INSTRUCTIONS TO FOLLOW
Copy out again, unchanged, the listing below from the line that has "theorem effectsOf_cons (i" through the line that has "pseudocode reads. -/".

EXCERPTED RECORDS

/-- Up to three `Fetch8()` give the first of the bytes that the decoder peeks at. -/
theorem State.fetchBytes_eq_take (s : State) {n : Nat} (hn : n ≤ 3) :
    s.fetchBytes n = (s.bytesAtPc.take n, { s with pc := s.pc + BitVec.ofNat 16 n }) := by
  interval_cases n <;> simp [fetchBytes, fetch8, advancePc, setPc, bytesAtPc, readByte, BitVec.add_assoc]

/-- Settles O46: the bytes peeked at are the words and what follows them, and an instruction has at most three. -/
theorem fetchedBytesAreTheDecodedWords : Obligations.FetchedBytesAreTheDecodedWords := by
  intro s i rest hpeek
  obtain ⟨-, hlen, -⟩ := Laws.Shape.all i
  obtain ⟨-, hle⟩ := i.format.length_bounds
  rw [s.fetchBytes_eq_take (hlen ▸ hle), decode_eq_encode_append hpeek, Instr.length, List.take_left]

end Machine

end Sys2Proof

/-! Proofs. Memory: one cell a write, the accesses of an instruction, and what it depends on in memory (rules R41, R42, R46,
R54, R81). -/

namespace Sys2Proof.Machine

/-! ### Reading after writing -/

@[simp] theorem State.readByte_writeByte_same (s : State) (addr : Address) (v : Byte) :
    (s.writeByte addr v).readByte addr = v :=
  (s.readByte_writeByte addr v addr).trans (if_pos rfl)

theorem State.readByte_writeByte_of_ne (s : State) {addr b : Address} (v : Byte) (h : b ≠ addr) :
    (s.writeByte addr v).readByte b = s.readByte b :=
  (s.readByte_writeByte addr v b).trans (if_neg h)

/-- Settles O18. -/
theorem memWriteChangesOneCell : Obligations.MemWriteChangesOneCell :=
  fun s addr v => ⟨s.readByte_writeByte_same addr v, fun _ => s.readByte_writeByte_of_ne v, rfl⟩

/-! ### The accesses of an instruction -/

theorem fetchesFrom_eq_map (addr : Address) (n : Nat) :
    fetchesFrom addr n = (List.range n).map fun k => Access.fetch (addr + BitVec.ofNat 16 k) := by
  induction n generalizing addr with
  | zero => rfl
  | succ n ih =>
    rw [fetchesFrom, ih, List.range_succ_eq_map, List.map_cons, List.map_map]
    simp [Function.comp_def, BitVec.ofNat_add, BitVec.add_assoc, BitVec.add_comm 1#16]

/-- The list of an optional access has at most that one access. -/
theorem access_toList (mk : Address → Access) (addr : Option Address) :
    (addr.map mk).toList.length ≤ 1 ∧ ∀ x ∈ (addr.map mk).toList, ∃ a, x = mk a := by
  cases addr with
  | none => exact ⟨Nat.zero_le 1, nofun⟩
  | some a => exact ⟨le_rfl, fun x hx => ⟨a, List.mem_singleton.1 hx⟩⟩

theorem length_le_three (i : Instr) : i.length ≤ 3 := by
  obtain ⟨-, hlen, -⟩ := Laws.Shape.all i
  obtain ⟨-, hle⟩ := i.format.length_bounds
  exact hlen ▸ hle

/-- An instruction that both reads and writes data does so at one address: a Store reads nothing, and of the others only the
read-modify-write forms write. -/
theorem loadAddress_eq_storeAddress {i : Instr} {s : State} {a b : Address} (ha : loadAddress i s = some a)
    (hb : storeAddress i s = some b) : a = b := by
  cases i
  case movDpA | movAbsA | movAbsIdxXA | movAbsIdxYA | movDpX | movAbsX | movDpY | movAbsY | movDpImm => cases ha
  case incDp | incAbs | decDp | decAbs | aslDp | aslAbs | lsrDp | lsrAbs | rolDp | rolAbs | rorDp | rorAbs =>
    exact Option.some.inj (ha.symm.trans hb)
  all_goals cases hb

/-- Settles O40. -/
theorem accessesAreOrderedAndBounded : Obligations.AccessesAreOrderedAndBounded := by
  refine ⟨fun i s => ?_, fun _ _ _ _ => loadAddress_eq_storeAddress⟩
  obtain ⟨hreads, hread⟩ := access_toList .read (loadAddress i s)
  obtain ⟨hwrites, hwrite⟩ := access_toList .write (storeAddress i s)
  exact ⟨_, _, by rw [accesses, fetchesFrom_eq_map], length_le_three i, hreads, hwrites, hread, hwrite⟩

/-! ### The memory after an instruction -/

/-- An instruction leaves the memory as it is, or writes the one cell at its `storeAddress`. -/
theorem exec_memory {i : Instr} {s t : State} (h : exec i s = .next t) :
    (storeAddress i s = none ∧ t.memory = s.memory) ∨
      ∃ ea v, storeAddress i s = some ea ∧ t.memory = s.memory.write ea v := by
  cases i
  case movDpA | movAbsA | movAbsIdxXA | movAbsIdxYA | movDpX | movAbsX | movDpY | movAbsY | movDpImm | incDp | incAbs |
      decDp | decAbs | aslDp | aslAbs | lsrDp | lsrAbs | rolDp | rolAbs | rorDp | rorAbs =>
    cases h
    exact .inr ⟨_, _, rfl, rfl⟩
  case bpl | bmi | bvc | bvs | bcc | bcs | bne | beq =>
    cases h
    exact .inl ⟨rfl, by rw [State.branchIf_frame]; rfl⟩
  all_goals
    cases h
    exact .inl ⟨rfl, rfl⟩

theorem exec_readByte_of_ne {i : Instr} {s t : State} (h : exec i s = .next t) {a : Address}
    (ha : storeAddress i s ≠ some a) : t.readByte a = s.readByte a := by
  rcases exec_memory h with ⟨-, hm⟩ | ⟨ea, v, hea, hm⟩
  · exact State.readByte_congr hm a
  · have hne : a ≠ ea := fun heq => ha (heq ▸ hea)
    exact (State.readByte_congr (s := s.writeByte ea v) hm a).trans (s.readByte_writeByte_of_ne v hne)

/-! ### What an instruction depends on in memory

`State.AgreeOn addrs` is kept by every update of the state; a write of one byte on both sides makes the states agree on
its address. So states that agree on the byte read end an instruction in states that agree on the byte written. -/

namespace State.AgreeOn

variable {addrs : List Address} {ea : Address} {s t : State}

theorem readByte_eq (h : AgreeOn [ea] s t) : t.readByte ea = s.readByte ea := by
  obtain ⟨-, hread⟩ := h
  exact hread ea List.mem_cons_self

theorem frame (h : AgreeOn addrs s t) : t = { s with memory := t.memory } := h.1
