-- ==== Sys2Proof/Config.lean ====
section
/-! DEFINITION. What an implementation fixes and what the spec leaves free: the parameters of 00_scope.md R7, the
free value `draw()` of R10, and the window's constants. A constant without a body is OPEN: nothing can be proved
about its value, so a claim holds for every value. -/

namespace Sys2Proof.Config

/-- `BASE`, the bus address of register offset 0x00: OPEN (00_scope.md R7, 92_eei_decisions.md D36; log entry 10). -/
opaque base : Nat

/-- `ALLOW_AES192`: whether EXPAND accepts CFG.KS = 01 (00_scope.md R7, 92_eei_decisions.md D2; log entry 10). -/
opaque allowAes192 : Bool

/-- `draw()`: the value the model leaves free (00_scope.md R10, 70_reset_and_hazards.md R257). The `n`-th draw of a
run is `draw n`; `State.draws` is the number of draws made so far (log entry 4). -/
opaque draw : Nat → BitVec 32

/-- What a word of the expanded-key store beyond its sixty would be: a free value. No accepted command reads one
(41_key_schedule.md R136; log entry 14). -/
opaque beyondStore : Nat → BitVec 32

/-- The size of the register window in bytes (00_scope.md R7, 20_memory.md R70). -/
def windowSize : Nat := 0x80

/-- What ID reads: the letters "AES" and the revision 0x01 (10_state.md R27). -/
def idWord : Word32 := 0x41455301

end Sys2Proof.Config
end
...
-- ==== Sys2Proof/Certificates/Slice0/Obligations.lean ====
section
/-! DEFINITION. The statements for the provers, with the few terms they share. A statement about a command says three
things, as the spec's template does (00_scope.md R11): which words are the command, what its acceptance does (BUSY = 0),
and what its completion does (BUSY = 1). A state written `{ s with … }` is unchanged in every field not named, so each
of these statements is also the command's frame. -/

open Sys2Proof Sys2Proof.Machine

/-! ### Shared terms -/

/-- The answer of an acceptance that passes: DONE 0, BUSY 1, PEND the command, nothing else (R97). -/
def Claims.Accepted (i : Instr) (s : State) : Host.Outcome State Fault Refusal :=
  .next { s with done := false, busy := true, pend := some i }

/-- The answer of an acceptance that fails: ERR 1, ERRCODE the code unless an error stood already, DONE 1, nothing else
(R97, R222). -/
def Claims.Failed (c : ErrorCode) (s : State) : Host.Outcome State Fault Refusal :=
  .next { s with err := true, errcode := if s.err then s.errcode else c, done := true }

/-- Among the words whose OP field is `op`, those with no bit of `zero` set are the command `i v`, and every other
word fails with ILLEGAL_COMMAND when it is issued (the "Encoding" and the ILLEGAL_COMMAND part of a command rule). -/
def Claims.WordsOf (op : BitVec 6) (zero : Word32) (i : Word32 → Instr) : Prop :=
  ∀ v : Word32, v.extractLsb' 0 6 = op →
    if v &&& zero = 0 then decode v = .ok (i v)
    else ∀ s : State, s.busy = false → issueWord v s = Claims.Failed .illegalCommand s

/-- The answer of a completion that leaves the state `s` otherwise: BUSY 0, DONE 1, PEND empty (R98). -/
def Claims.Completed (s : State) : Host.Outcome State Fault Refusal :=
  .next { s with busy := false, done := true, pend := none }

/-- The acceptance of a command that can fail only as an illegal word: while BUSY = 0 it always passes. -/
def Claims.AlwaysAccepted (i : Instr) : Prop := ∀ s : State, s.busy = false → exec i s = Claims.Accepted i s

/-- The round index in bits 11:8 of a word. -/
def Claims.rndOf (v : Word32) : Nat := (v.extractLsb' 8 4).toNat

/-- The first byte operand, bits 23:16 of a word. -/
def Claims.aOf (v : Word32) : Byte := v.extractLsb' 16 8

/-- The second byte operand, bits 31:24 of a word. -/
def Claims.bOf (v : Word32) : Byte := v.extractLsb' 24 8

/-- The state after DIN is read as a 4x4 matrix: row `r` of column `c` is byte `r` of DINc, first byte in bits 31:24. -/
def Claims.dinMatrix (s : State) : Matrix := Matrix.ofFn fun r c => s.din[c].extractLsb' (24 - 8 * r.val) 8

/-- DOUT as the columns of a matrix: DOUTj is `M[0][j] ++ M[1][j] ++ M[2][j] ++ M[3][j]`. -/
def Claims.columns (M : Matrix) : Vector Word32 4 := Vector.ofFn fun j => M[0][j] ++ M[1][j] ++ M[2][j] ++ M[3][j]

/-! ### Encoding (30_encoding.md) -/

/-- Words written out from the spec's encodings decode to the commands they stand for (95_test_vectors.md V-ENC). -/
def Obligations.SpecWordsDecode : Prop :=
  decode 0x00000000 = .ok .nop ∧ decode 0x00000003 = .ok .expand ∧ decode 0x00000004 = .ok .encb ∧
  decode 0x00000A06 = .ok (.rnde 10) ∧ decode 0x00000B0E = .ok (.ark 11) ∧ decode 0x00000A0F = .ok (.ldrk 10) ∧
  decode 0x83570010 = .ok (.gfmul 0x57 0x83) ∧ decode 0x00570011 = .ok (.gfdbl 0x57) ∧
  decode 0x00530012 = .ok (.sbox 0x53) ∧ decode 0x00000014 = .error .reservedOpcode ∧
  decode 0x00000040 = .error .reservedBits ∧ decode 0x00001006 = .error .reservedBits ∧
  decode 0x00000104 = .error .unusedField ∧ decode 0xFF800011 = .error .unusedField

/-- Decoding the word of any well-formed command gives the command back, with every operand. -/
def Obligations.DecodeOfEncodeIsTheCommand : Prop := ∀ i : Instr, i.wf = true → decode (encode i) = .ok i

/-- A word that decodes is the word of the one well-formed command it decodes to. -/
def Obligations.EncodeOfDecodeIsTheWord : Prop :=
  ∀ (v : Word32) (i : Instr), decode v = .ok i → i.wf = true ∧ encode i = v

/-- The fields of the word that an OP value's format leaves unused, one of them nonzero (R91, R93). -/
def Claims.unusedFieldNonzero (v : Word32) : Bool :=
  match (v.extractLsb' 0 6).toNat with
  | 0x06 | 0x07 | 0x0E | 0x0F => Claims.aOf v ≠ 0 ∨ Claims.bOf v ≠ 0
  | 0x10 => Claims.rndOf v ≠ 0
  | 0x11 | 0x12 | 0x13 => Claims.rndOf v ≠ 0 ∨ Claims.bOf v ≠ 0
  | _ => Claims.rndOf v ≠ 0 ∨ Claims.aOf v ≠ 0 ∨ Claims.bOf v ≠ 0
...
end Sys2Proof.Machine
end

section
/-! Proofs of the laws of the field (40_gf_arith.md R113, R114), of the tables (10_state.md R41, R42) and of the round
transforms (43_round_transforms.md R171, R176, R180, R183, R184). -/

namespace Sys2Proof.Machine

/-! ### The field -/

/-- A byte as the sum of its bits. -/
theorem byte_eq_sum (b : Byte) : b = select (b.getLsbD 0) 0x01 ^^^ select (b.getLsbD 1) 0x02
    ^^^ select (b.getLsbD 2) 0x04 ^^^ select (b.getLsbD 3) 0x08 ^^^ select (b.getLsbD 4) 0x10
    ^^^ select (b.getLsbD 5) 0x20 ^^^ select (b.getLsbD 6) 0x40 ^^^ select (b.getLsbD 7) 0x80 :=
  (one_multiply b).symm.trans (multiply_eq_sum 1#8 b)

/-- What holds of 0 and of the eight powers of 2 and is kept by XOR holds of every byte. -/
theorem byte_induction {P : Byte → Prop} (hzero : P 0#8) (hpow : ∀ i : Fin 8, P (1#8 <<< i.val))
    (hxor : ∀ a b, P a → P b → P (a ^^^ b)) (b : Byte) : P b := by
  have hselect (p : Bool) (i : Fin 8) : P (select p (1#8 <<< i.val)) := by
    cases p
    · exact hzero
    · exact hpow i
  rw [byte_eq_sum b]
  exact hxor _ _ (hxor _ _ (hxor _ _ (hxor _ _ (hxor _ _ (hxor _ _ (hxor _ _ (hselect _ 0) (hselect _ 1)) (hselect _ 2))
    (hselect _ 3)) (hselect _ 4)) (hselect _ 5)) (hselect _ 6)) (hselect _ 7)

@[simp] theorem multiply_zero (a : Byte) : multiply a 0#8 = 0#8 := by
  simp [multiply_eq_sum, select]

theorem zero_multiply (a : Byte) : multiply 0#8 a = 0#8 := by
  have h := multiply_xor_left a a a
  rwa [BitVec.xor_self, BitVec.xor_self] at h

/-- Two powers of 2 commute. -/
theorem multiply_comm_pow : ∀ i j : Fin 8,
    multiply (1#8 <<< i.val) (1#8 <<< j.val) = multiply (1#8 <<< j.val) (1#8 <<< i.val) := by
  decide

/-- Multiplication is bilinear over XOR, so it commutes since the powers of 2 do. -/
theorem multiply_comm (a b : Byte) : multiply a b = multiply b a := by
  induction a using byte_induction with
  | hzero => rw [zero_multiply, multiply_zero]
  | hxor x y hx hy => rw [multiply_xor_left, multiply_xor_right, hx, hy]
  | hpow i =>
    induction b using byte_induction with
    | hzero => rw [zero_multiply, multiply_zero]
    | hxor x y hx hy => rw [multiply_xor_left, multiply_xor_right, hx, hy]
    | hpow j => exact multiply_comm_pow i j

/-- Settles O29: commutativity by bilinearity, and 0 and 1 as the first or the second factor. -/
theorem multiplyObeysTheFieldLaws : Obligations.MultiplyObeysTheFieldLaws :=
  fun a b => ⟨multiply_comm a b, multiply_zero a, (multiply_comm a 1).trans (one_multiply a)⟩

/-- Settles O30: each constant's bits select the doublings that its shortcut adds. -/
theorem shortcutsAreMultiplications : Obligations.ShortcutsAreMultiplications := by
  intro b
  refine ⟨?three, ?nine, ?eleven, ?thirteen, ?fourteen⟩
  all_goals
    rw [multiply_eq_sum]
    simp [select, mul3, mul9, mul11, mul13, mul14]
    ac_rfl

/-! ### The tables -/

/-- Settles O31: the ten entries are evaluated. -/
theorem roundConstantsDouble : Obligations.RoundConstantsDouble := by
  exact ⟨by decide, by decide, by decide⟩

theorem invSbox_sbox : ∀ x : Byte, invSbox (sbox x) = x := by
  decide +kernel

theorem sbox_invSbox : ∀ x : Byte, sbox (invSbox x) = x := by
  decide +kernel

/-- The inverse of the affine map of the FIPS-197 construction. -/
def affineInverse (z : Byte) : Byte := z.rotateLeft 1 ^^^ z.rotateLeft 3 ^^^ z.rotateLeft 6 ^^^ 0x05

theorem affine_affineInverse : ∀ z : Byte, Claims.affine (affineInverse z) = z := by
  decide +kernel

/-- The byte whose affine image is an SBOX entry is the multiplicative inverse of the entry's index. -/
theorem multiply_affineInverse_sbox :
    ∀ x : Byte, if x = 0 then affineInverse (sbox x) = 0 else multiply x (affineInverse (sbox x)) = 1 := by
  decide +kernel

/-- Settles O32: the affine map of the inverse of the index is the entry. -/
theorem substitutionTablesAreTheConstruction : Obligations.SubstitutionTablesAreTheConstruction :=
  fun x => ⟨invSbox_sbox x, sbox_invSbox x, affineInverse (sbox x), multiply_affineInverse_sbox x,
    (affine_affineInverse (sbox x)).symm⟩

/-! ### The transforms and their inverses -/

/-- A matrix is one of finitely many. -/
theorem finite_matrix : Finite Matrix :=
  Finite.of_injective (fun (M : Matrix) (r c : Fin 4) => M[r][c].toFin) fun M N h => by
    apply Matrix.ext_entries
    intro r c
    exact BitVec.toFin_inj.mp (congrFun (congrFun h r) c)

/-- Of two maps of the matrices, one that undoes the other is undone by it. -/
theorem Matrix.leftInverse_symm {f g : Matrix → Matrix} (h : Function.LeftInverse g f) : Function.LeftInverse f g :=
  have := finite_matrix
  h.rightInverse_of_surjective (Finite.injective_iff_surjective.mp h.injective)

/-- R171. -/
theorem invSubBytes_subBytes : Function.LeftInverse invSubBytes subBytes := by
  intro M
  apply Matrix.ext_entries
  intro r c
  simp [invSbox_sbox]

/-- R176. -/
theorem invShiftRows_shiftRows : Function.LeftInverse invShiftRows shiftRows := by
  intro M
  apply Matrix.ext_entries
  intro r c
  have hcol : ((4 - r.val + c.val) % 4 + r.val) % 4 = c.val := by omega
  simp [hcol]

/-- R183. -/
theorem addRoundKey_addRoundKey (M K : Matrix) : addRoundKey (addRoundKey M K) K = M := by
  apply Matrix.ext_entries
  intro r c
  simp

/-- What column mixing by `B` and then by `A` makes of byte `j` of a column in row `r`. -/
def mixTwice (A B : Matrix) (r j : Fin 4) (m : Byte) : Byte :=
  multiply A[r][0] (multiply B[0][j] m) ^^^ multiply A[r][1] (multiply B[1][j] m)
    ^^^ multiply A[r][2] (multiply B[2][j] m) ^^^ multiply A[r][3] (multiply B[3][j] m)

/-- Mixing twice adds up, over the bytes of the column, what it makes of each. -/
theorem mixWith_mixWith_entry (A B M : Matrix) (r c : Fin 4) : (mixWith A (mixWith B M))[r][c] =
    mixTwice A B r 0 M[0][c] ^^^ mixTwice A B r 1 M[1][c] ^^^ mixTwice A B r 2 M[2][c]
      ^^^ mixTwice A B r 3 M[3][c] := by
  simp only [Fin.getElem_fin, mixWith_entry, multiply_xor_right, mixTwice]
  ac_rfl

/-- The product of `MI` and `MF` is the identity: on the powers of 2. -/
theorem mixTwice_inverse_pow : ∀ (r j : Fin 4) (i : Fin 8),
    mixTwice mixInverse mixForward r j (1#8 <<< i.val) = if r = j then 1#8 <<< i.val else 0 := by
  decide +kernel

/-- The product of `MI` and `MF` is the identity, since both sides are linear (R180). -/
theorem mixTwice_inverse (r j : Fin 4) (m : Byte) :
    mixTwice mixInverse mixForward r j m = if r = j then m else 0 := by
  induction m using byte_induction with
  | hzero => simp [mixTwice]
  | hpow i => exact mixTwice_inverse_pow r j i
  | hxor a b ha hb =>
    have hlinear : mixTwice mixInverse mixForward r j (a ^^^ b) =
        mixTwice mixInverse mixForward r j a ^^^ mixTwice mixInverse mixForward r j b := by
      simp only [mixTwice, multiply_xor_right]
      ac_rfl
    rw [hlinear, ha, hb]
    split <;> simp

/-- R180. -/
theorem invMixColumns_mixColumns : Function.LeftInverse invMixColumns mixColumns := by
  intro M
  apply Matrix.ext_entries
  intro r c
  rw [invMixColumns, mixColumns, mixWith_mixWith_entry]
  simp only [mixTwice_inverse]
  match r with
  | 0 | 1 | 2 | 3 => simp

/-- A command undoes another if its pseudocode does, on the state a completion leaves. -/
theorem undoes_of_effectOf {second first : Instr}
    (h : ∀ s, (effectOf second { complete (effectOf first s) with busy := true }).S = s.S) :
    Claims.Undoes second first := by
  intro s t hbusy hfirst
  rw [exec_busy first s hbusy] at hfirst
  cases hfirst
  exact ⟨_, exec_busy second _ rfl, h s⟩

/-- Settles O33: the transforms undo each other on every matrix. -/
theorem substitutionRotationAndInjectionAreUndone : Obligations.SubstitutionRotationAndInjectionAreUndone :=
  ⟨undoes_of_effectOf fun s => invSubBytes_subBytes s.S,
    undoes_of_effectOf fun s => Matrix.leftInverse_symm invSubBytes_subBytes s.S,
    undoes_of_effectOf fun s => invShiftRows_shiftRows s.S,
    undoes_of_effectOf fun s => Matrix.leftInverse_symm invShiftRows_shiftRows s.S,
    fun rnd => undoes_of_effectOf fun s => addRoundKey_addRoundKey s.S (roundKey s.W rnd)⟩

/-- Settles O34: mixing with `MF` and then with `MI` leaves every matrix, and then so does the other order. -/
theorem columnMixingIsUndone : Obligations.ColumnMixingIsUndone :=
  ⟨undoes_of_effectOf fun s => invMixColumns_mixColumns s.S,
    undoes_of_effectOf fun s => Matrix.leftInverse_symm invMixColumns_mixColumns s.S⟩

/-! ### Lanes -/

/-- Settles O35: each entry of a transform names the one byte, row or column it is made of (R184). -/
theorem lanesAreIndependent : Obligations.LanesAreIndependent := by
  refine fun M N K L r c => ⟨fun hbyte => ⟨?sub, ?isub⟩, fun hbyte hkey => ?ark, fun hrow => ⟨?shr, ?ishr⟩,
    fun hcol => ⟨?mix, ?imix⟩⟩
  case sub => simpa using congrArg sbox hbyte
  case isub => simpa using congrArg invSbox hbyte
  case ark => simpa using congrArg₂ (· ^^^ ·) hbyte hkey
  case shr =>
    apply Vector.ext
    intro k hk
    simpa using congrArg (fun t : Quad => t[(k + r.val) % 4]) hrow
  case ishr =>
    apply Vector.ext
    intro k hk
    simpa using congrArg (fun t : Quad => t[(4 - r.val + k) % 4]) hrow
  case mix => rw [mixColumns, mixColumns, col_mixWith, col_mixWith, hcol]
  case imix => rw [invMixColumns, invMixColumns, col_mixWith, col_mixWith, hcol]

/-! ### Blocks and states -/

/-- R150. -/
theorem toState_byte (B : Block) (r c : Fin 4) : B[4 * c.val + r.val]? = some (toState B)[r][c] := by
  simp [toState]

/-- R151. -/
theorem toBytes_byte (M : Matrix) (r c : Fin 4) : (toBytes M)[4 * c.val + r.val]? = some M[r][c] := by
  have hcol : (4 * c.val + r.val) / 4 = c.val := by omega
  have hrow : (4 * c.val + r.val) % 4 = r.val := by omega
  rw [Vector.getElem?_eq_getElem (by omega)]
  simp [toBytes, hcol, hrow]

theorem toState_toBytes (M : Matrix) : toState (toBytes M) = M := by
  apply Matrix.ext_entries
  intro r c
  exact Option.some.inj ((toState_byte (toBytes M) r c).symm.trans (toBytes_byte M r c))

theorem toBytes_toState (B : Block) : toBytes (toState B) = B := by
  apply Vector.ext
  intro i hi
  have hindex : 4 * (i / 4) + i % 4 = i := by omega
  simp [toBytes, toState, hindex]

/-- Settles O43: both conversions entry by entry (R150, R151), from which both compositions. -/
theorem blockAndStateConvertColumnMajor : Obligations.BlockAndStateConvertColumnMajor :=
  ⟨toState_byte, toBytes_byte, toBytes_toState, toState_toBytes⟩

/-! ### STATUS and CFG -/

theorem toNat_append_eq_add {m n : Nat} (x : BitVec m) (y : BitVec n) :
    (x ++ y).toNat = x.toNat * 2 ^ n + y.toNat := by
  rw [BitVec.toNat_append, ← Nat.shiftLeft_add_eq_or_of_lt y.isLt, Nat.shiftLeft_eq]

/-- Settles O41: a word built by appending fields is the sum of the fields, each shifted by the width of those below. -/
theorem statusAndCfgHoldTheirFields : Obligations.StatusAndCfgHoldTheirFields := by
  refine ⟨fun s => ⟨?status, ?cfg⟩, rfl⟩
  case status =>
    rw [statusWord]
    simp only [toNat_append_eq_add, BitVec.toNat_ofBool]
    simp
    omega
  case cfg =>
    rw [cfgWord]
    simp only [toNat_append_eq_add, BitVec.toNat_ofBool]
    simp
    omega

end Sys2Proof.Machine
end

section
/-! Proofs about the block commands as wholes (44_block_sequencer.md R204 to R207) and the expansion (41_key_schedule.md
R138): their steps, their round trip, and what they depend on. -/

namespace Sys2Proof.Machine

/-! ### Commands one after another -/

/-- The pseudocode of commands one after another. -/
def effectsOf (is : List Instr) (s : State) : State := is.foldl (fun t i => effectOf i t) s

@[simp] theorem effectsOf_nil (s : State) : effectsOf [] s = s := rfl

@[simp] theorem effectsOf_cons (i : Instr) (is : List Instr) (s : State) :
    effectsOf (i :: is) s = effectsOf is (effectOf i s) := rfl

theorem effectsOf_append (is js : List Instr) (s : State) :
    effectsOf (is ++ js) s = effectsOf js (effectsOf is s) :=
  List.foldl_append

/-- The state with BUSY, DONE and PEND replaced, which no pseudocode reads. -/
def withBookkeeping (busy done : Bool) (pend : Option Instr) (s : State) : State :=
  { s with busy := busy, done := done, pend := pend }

RESULT OF THIS TASK
@[simp] theorem effectsOf_cons (i : Instr) (is : List Instr) (s : State) :
    effectsOf (i :: is) s = effectsOf is (effectOf i s) := rfl

theorem effectsOf_append (is js : List Instr) (s : State) :
    effectsOf (is ++ js) s = effectsOf js (effectsOf is s) :=
  List.foldl_append

/-- The state with BUSY, DONE and PEND replaced, which no pseudocode reads. -/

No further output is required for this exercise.